As Republican Senator and presidential candidate Rand Paul has said — (laughter) — no, and to his credit, he’s been consistent on this issue — imprisoning large numbers of nonviolent drug offenders for long periods of time, “costs the taxpayers money, without making them any safer.” 

Roughly one-third of the Justice Department’s budget now goes toward incarceration — one-third.  And there are outstanding public servants at our Justice Department, starting with our outstanding Attorney General, Loretta Lynch — (applause) — and we’ve got some great prosecutors here today — and they do outstanding work — so many of them.  But every dollar they have to spend keeping nonviolent drug offenders in prison is a dollar they can’t spend going after drug kingpins, or tracking down terrorists, or hiring more police and giving them the resources that would allow them to do a more effective job community policing.

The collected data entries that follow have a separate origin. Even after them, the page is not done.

-- ==== Sys2Proof/Machine/Requests.lean ====
section
/-! DEFINITION. REQs: the port's checks, the window page, Safelight answers, stream order, dispatch, wait chains, stop
baths and DetN (R34 to R41, R53, R82 to R87, R204 to R215, R300, R313, R314, R338, R406, R409). -/

namespace Sys2Proof.Machine

/-- The slots of a REQ message (Table LINE-3). -/
def ReqOp.slots : ReqOp → Nat
  | .wrl => 5
  | .wrp => 6
  | .atc => 2
  | _ => 1

/-- May an agent's class send this opcode (Table LINE-3)? CXL requests come from the port's own mapping. -/
def maySend (s : State) (a : Nat) (op : ReqOp) : Bool :=
  match op with
  | .rds => isCachingZcl s a
  | .rdx => isCachingZcl s a
  | .upg => isCachingZcl s a
  | .detn => isCachingZcl s a
  | .atr => isZcl s a && !isCachingZcl s a
  | .atc => isZcl s a && !isCachingZcl s a
  | _ => isZcl s a

/-- Are SIZE and OFFS as R39 allows (AtR and AtC only)? -/
def fieldsOk (op : ReqOp) (r : Req) : Bool :=
  match op with
  | .atr => decide (r.size.toNat ∈ [0, 1, 2, 4, 8]) && (decide (r.size = 0) || decide (r.offs.toNat % r.size.toNat = 0))
  | .atc => decide (r.size.toNat ∈ [0, 1, 2, 4, 8]) && (decide (r.size = 0) || decide (r.offs.toNat % r.size.toNat = 0))
  | _ => true

/-- Is a REQ one that names no line: a stop bath or a DetN? -/
def ReqOp.noLine : ReqOp → Bool
  | .stbV => true
  | .stbD => true
  | .detn => true
  | _ => false

/-- Is a REQ a stop bath? -/
def ReqOp.bath : ReqOp → Bool
  | .stbV => true
  | .stbD => true
  | _ => false

/-! ### Completions a port sends itself (R207, R313, R338) -/

/-- The completion message of a request without data: CmpB for a stop bath, CmpW for the others (R36, R40). -/
def ReqOp.cplOp (op : ReqOp) : CplOp := if op.bath then .cmpB else .cmpW

/-- A completion without data that carries HTID 0: the REQ holds no latent-table entry. -/
def portComplete (p : Pend) (st : Status) (s : State) : State :=
  sendCpl p.req.agent p.op.cplOp 0 p.req.txid st p.cxl (p.op.isRead && !decide (p.op = .upg)) p.tray p.deadline s

/-- R338: a REQ that has not begun is completed by its port in Safelight state. -/
def safeComplete (p : Pend) (s : State) : State :=
  let s := { s with safe := { s.safe with answered := s.safe.answered + 1 } }
  if p.op.isRead then
    sendDat (chanLane (chanNo s p.line)) p.req.agent .i 0 p.req.txid true .fogged p.deadline 0 p.cxl (decide (p.op = .upg)) s
  else portComplete p .fogged s

/-! ### The in-band window (R313, R314, Table TRAY-3) -/

/-- The counters visible to a tray. -/
def visible (s : State) (t c : Nat) : Bool :=
  let cfg := rd s (oCtrCfg c)
  decide (fld cfg 8 3 = 1) && decide (fld cfg 16 6 = t)

/-- How many counters are visible to a tray. -/
def visibleCount (s : State) (t : Nat) : Nat := ((List.range 256).filter (visible s t)).length

/-- The window of a tray. -/
def windowState (s : State) (t : Nat) : Window := sGet Window.live s.meter.windows t

/-- Word w of a tray's window. -/
def windowWord (s : State) (t w : Nat) : W64 :=
  let win := windowState s t
  if w = 0 then w64 (0x5A57 + 2 ^ 16 + 2 ^ 24 * t)
  else if w = 1 then win.word1
  else if w = 2 then (if win.word1 = 0 then s.aon.ft else win.snapFt)
  else if w = 3 then w64 (visibleCount s t)
  else if 8 ≤ w ∧ w < 264 then
    if visible s t (w - 8) then (if win.word1 = 0 then rd s (oCtrVal (w - 8)) else sGet 0 win.snap (w - 8)) else 0
  else 0

/-- The line of a window that starts at word 8k. -/
def windowLine (s : State) (t k : Nat) : LineBits :=
  lineOf ((List.range 8).flatMap (fun i => bytesOf (windowWord s t (8 * k + i)) 8))

/-- A write that reaches word 1: a non-zero value takes a snapshot, 0 returns to live mode (R314). -/
def windowWrite (t : Nat) (v : W64) (s : State) : State :=
  let snap := if v = 0 then [] else
    (List.range 256).foldl (fun m c => if visible s t c then sPut 0 m c (rd s (oCtrVal c)) else m) []
  let win : Window := { word1 := v, snapFt := if v = 0 then 0 else s.aon.ft, snap := snap }
  updMeter (fun m => { m with windows := sPut Window.live m.windows t win }) s

/-- Serve a request to a window page, by the block itself (R313). A read's REQ stays outstanding until its CMP. -/
def serveWindow (t : Nat) (p : Pend) (s : State) : State :=
  let k := p.line % 64
  match p.op with
  | .rdc =>
    let s := sendDat (chanLane (chanNo s p.line)) p.req.agent .i 0 p.req.txid false .ok p.deadline (windowLine s t k) p.cxl false s
    if p.cxl.isSome then delPend p.seq s
    else modPend p.seq (fun q => { q with place := .window, processed := true }) s
  | .wrl =>
    let s := if k = 0 then windowWrite t (lineWord p.data 8) s else s
    delPend p.seq (portComplete p .ok s)
  | .wrp =>
    if p.bmask = 0 then delPend p.seq (portComplete p .zero s)
    else
      let old := windowLine s t 0
      let s := if k = 0 ∧ fld p.bmask 8 8 ≠ 0 then
          windowWrite t (lineWord (mergeBytes p.bmask old p.data) 8) s
        else s
      delPend p.seq (portComplete p .ok s)
  | _ => delPend p.seq (portComplete p .errAddr (raise0 .winOp s))

/-! ### Dispatch (R27, R53, R85, R116, R119, R150, R156) -/

/-- The writebacks that waited for the handover of a line join the head's transaction (R86); a rule-run one gets
their events. -/
def joinWaiting (c line : Nat) (s : State) : State :=
  (s.home.wslots.filter (fun p => decide (p.2.line = line) && decide (p.2.place = .waiting))).foldl (fun s p =>
    match ctxOf s c with
    | some x => if x.byRule then wbkPost c p.1 p.2 s else modSlot p.1 (fun q => { q with place := .joined c }) s
    | none => s) s

/-- Bind a REQ's context with a code and dispatch it. -/
def beginWith (c : Nat) (p : Pend) (code : Code) (s : State) : State :=
  let s := bindReq c p code (count 0x02 ⟨p.tray, some p.req.agent, none⟩ 1 s)
  go [c] (joinWaiting c p.line (postReq c p s))

/-- The lookup a dispatch makes: R116 for an entry of another tray, AGE to 0, the code of R27. None: the lookup gave no
result, and the block is in Safelight state. -/
def lookupFor (p : Pend) (s : State) : Option Code × State :=
  let t := p.tray.getD 0
  match lookup (p.line / 4) s with
  | (.noResult, s) => (none, s)
  | (.miss, s) => (some (codeOf s p.line (recOf s p.line) p.tray), s)
  | (.hit w _, s) =>
    let s := switchTray (p.line / 4) t s
    let s := touchAge (p.line / 4) w s
    (some (codeOf s p.line (recOf s p.line) p.tray), s)

/-- Begin a REQ's transaction in entry `c` (R53, R150). -/
def dispatchReq (c : Nat) (p : Pend) (s : State) : State :=
  match lookupFor p s with
  | (none, s) => modPend p.seq (fun q => { q with place := .engine }) s
  | (some code, s) => beginWith c p code s
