/-- The segments that are not kept. -/
def lostSegments (s : State) (m : Nat) : List (Nat × Nat) :=
  ((List.range 8).filter (fun k => !bitOf (rd s (chanBase m + 0x60)) k)).map (segment s m)

/-- Does a partial self-refresh lose a region of a valid tray range or of a POOL backing region? -/
def losesUsed (s : State) (m : Nat) : Bool :=
  (lostSegments s m).any (fun g =>
    (trayRanges s).any (fun q => meets g.1 g.2 q.2.2.1 (q.2.2.2 + 1 - q.2.2.1)) ||
    [false, true].any (fun b => match backingRegion s b with
      | some r => meets g.1 g.2 r 1
      | none => false))

/-- Blank regions: their bits become 1, and fill slots that they hold are freed (R247, R267). -/
def blankIf (p : Nat → Bool) (s : State) : State :=
  updMem (fun x => { x with written := x.written.filter (fun r => !p r),
                            fills := x.fills.filter (fun f => !p f.2.region) }) s

/-- Blank the regions of the segments that are not kept. -/
def blankLost (m : Nat) (s : State) : State :=
  let l := lostSegments s m
  blankIf (fun r => l.any (fun g => decide (g.1 ≤ r) && decide (r < g.1 + g.2))) s

/-- The operations of a channel that reached the memory side before `bound` and are still to do, by their place in the order. -/
def opsLeft (s : State) (m bound : Nat) : List Nat :=
  let here := fun (line seq : Nat) => decide (chanNo s line = m) && decide (seq < bound)
  ((s.mem.memq.filter (fun q => here q.line q.seq)).map (·.seq)) ++
  ((s.mem.pwb.filter (fun p => here p.line p.seq)).map (·.seq)) ++
  ((s.mem.pwbWait.filter (fun p => p.keep && here p.ent.line p.ent.seq && pwbReady s p.ent.line)).map (·.ent.seq))

/-- Complete the operation at one place of the order. -/
def finishOp (n : Nat) (s : State) : State :=
  match s.mem.memq.find? (fun q => decide (q.seq = n)) with
  | some q => if q.sector then completeSector q [] s else completeRead q [] s
  | none =>
    match s.mem.pwb.find? (fun p => decide (p.seq = n)) with
    | some p => drainLine p s
    | none =>
      match s.mem.pwbWait.find? (fun p => p.keep && decide (p.ent.seq = n)) with
      | some p => resumeWrite p s
      | none => s

/-- Complete what reached a channel before `bound`, oldest first. -/
def finishOps (m bound : Nat) : Nat → State → State
  | 0, s => s
  | k + 1, s =>
    match (opsLeft s m bound).min? with
    | some n => finishOps m bound k (finishOp n s)
    | none => s

/-- Complete the operations queued for a channel in their order, and write every buffered line to DRAM (R245). -/
def drainChannel (m : Nat) (s : State) : State :=
  let s := finishOps m s.mem.opSeq (s.mem.memq.length + s.mem.pwb.length + s.mem.pwbWait.length) s
  (s.mem.pwb.filter (fun p => decide (chanNo s p.line = m))).foldl (fun s p =>
    if s.mem.pwb.contains p then drainLine p s else s) s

And then, of course, there are costs that can’t be measured in dollars and cents.  Because the statistics on who gets incarcerated show that by a wide margin, it disproportionately impacts communities of color.  African Americans and Latinos make up 30 percent of our population; they make up 60 percent of our inmates.  About one in every 35 African American men, one in every 88 Latino men is serving time right now.  Among white men, that number is one in 214. 

The bottom line is that in too many places, black boys and black men, Latino boys and Latino men experience being treated differently under the law.   

And I want to be clear — this is not just anecdote.  This is not just barbershop talk.  A growing body of research shows that people of color are more likely to be stopped, frisked, questioned, charged, detained.  African Americans are more likely to be arrested.  They are more likely to be sentenced to more time for the same crime.    And one of the consequences of this is, around one million fathers are behind bars.  Around one in nine African American kids has a parent in prison.

What is that doing to our communities?  What’s that doing to those children?  Our nation is being robbed of men and women who could be workers and taxpayers, could be more actively involved in their children’s lives, could be role models, could be community leaders, and right now they’re locked up for a non-violent offense.

So our criminal justice system isn’t as smart as it should be.  It’s not keeping us as safe as it should be.  It is not as fair as it should be.  Mass incarceration makes our country worse off, and we need to do something about it.